START DATA

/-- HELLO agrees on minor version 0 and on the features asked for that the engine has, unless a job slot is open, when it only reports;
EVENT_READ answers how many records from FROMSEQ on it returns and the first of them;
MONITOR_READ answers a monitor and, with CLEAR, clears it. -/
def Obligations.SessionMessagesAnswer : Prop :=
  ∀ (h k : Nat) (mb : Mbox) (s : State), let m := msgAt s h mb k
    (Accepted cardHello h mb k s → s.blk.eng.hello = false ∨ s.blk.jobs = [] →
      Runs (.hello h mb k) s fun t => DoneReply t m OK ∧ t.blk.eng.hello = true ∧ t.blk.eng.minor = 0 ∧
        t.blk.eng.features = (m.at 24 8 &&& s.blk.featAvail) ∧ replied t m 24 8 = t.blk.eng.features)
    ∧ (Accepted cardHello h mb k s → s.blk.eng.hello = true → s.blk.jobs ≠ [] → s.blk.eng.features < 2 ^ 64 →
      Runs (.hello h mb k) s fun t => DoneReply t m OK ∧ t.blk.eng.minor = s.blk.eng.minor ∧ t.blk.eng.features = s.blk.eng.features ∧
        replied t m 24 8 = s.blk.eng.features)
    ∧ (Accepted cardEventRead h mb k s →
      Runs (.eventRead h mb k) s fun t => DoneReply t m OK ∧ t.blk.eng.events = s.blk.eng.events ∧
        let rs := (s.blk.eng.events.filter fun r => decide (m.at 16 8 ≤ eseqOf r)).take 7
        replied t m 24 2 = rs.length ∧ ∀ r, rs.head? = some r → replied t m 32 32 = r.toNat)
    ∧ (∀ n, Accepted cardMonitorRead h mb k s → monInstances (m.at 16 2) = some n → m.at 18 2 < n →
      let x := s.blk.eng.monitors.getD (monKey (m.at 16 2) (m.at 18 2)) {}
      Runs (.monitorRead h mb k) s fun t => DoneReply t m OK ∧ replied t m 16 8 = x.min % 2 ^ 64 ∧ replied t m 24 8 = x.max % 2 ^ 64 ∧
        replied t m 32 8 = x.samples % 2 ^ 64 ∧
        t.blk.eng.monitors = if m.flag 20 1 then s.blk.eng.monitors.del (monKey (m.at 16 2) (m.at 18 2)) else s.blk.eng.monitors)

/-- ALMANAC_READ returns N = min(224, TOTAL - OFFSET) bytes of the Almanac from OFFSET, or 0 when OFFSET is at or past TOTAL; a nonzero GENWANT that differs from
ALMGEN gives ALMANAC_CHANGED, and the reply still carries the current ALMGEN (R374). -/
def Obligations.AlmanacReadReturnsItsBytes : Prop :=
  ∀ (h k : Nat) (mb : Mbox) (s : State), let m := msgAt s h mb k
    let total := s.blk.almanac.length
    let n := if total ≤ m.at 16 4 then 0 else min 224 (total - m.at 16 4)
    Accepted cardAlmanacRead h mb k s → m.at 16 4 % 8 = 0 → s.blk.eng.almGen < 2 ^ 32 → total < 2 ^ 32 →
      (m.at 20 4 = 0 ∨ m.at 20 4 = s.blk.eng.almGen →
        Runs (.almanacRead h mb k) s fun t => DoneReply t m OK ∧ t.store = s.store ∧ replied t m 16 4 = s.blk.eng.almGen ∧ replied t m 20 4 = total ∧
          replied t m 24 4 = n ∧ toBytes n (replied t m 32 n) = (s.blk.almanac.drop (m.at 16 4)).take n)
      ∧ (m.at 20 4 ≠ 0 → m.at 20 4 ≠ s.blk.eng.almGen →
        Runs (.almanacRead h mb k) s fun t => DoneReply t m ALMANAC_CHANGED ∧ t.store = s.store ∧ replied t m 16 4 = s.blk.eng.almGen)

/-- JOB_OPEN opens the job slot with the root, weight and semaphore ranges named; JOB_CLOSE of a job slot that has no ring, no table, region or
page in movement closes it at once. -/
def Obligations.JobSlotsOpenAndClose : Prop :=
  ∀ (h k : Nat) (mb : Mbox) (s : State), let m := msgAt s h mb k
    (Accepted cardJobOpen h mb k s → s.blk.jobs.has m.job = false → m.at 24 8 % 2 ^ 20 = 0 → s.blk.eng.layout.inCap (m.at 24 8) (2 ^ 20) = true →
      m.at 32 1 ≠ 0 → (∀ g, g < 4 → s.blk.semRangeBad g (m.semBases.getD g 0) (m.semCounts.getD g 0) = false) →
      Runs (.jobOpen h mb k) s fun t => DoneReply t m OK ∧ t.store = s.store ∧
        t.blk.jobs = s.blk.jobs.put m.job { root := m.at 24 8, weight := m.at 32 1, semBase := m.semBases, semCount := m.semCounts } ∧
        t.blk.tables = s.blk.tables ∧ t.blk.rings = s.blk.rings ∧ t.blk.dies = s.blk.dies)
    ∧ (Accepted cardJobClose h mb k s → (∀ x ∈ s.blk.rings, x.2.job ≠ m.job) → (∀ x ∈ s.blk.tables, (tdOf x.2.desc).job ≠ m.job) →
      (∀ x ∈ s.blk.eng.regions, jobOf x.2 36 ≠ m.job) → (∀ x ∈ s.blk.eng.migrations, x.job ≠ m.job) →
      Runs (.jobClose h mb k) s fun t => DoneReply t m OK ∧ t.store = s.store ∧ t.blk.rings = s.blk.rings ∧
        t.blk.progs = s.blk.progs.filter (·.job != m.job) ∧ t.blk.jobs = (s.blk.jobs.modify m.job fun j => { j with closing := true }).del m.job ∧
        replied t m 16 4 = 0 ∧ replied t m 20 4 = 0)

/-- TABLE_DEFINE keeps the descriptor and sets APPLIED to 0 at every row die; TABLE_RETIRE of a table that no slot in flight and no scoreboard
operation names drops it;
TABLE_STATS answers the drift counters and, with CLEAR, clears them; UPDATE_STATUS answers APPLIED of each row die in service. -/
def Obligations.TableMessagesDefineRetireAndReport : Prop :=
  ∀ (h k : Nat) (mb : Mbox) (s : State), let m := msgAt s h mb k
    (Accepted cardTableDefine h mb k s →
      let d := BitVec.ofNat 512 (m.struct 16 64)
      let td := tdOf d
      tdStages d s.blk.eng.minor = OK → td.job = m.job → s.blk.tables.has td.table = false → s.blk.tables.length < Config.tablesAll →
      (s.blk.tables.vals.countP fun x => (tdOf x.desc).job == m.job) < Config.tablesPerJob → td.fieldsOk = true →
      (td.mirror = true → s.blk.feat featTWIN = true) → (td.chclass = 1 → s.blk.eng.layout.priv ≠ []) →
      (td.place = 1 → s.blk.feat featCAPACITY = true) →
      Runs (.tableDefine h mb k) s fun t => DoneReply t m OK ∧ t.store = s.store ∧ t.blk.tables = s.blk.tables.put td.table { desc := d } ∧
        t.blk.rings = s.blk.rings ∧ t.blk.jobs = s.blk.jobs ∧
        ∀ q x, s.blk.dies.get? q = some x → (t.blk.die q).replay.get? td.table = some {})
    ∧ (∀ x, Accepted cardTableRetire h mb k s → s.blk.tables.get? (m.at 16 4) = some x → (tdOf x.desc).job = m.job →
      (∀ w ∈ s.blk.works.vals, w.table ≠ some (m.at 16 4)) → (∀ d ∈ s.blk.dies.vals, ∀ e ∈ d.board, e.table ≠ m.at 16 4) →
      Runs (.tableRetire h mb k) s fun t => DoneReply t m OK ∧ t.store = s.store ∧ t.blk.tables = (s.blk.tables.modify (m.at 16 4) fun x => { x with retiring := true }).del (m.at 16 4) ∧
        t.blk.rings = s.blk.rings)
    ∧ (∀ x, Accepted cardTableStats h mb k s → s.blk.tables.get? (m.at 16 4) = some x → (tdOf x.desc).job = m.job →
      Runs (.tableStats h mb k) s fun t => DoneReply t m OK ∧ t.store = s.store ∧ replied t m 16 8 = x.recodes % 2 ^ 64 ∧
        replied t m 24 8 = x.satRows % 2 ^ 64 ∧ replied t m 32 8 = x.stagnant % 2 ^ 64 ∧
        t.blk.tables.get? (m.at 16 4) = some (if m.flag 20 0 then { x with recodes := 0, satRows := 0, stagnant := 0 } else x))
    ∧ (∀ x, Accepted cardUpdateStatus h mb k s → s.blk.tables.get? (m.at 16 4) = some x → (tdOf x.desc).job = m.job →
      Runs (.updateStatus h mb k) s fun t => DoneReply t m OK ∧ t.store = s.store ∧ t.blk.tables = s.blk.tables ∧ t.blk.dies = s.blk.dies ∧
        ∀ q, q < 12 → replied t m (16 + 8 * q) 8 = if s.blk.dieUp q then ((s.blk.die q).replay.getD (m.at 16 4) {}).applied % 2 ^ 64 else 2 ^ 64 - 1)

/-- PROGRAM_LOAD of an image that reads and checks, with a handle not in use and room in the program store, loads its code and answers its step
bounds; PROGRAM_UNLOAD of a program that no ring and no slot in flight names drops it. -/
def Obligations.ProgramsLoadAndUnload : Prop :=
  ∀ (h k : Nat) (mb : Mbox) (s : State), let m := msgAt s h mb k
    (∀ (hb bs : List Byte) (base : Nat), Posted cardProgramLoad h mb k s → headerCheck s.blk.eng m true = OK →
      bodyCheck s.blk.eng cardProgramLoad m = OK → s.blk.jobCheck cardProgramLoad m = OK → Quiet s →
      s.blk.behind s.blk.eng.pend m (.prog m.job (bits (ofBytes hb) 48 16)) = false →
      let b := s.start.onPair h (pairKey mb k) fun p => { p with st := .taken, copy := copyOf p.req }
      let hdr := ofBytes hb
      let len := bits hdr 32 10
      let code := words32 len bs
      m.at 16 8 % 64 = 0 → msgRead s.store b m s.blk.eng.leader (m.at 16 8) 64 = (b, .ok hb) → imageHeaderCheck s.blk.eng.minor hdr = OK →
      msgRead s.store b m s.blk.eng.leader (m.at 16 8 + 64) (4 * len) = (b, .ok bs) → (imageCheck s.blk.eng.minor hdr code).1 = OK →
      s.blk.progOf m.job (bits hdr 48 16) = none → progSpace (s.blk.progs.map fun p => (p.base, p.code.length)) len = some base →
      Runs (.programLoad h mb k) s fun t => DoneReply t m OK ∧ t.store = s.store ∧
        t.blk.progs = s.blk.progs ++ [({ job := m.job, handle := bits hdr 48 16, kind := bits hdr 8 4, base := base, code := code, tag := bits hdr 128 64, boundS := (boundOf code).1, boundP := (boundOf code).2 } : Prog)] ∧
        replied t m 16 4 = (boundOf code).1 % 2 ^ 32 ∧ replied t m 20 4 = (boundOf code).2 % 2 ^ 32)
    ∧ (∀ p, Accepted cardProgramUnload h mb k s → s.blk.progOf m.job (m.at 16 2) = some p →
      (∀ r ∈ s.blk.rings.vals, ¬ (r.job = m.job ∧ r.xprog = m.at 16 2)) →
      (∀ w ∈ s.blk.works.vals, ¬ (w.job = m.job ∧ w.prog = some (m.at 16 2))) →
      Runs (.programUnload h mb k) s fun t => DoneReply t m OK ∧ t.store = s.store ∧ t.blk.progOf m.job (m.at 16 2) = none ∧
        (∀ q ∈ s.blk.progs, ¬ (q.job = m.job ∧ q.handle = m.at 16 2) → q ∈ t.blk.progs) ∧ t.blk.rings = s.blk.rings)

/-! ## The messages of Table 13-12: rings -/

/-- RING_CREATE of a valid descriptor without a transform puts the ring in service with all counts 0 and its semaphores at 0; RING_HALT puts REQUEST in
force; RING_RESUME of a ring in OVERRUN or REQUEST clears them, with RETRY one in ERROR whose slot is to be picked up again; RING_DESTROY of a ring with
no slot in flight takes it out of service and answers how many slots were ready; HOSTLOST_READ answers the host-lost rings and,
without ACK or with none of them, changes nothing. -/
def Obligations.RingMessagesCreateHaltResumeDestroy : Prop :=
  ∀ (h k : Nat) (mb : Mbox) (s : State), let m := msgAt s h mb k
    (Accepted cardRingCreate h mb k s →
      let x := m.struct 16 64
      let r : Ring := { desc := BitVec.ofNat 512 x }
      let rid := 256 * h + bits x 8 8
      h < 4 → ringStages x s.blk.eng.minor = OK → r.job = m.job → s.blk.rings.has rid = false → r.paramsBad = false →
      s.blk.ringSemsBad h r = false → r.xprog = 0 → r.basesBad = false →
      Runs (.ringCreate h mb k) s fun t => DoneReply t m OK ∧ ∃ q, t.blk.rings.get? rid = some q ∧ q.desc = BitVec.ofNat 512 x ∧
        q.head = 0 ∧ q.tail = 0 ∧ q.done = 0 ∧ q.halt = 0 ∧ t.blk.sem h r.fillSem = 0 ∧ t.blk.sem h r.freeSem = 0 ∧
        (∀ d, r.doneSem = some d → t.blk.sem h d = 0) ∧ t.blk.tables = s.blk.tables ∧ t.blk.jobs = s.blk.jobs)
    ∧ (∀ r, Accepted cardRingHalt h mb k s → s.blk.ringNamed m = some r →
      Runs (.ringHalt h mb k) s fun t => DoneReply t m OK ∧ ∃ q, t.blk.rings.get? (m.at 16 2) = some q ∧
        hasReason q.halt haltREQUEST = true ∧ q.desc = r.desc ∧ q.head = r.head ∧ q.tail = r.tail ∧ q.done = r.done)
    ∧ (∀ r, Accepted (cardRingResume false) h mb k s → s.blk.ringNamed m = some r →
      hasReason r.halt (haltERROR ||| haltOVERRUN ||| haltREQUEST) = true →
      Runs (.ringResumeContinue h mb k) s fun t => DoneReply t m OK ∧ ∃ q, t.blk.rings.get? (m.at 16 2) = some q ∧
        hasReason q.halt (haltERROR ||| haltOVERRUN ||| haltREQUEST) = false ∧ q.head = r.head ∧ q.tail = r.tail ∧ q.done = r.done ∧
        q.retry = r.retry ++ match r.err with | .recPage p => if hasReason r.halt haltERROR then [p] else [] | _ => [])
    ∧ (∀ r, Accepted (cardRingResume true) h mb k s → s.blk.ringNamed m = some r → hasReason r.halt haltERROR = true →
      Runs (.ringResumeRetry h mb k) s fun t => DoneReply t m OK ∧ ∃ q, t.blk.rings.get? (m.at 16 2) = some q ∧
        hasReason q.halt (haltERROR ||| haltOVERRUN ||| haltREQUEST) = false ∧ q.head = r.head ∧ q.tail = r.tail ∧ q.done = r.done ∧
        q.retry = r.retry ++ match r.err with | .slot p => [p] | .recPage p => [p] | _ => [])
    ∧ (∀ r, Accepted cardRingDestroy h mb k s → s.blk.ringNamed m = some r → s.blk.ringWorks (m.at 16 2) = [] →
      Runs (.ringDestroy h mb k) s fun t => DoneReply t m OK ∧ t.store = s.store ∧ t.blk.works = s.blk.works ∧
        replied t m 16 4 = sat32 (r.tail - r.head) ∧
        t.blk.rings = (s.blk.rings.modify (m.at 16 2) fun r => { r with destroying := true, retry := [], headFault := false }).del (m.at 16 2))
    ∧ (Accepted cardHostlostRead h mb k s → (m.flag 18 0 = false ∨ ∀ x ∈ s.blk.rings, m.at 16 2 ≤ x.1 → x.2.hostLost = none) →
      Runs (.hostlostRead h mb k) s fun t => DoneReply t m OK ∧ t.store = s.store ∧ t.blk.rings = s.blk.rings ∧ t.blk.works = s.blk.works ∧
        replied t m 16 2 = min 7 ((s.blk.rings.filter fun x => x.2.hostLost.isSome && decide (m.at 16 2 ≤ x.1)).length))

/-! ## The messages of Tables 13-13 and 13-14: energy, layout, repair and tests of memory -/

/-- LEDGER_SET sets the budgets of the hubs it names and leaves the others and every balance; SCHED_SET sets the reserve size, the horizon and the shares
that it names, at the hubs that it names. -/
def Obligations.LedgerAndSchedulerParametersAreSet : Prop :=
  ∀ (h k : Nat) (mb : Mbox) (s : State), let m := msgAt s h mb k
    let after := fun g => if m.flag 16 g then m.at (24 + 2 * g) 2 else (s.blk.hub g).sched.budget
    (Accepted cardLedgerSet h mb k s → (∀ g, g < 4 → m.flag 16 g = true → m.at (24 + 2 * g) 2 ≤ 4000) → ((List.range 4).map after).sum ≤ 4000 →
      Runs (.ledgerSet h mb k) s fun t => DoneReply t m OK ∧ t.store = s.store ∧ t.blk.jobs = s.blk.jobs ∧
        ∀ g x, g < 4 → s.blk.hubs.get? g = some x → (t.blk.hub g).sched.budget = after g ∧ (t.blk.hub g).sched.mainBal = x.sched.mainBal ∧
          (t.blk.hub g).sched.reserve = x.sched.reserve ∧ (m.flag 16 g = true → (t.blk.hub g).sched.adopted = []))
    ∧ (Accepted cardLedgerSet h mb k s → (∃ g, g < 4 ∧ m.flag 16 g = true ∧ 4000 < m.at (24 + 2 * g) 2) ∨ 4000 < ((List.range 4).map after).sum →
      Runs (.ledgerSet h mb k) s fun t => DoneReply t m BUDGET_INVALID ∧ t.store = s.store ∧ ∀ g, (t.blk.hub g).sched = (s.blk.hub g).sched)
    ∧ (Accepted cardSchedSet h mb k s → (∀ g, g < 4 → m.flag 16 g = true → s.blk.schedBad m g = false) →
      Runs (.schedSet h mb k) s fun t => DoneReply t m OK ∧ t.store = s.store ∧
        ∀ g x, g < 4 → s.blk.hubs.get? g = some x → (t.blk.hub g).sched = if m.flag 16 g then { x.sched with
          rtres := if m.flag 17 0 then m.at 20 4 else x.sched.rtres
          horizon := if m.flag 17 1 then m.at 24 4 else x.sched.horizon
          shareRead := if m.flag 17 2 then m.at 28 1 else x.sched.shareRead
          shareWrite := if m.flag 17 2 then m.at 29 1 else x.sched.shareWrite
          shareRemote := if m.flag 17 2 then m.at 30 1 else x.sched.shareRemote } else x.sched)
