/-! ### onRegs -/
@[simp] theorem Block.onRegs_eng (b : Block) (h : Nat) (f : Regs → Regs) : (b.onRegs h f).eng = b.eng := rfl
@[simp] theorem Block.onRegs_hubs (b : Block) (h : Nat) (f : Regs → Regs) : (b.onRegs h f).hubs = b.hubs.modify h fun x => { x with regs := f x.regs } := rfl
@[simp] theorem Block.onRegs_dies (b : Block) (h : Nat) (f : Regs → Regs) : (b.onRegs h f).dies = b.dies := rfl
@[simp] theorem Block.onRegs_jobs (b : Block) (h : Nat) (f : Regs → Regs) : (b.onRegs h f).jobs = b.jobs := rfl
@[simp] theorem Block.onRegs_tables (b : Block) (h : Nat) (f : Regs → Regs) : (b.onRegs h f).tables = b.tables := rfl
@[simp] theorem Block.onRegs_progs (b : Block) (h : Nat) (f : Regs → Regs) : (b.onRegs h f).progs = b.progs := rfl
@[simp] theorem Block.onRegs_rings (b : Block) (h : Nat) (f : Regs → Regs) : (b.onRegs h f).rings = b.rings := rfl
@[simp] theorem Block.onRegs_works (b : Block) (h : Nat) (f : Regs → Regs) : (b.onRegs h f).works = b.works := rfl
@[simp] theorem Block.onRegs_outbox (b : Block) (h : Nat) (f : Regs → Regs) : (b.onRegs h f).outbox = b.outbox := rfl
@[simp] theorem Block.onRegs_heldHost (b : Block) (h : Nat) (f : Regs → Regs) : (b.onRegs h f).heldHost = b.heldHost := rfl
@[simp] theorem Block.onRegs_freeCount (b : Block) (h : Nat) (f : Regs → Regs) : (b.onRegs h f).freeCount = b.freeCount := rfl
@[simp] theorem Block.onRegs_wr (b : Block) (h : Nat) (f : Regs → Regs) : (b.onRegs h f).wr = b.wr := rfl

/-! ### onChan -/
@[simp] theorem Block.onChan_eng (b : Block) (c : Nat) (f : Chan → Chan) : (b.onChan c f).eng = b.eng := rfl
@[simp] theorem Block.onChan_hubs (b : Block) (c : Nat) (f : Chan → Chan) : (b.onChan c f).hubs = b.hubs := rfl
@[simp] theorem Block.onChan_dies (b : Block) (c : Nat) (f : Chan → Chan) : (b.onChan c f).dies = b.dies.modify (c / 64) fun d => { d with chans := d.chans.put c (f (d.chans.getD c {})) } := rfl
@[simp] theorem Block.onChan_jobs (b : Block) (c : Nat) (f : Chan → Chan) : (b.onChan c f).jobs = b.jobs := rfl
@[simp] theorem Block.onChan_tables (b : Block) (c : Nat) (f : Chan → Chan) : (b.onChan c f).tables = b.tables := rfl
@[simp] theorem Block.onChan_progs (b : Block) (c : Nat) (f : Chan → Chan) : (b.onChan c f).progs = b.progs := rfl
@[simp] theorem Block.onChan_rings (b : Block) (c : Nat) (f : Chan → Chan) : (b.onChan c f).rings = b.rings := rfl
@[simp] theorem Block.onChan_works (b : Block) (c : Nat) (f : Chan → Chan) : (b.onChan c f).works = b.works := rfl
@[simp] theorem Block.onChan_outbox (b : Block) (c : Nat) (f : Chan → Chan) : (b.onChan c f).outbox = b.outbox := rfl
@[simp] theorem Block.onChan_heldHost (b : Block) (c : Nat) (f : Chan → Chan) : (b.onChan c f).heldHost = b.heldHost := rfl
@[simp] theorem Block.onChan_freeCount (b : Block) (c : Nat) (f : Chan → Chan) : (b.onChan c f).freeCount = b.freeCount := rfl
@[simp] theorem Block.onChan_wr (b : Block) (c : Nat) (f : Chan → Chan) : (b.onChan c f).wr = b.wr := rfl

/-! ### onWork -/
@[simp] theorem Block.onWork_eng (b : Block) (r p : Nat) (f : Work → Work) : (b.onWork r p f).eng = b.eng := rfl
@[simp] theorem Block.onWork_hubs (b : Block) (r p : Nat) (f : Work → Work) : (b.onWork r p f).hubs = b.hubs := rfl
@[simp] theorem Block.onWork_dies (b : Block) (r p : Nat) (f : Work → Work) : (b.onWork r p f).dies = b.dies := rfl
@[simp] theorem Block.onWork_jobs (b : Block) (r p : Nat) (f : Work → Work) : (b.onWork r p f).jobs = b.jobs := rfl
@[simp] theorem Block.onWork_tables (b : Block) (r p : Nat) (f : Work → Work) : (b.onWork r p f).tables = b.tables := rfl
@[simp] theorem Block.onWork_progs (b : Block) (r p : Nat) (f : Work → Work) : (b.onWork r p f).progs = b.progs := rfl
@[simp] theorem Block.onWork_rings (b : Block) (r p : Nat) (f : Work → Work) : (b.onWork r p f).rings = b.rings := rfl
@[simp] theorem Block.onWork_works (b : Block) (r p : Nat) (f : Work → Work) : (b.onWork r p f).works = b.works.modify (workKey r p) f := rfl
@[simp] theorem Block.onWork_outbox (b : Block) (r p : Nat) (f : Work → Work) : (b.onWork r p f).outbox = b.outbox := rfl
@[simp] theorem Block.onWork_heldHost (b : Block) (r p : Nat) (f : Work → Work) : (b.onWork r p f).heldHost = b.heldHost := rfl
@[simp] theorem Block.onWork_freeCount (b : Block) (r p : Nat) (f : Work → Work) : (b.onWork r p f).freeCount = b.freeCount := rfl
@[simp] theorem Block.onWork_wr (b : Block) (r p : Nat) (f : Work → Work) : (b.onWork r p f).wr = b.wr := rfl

END DATA

## DESCRIPTION OF THE TASK
Taking the entries above, write out exactly each line from the one holding "### onWork -/" to the one holding "p f).dies = b.dies := rfl", both included, and stop there.

## REPLY
/-! ### onWork -/
@[simp] theorem Block.onWork_eng (b : Block) (r p : Nat) (f : Work → Work) : (b.onWork r p f).eng = b.eng := rfl
@[simp] theorem Block.onWork_hubs (b : Block) (r p : Nat) (f : Work → Work) : (b.onWork r p f).hubs = b.hubs := rfl
@[simp] theorem Block.onWork_dies (b : Block) (r p : Nat) (f : Work → Work) : (b.onWork r p f).dies = b.dies := rfl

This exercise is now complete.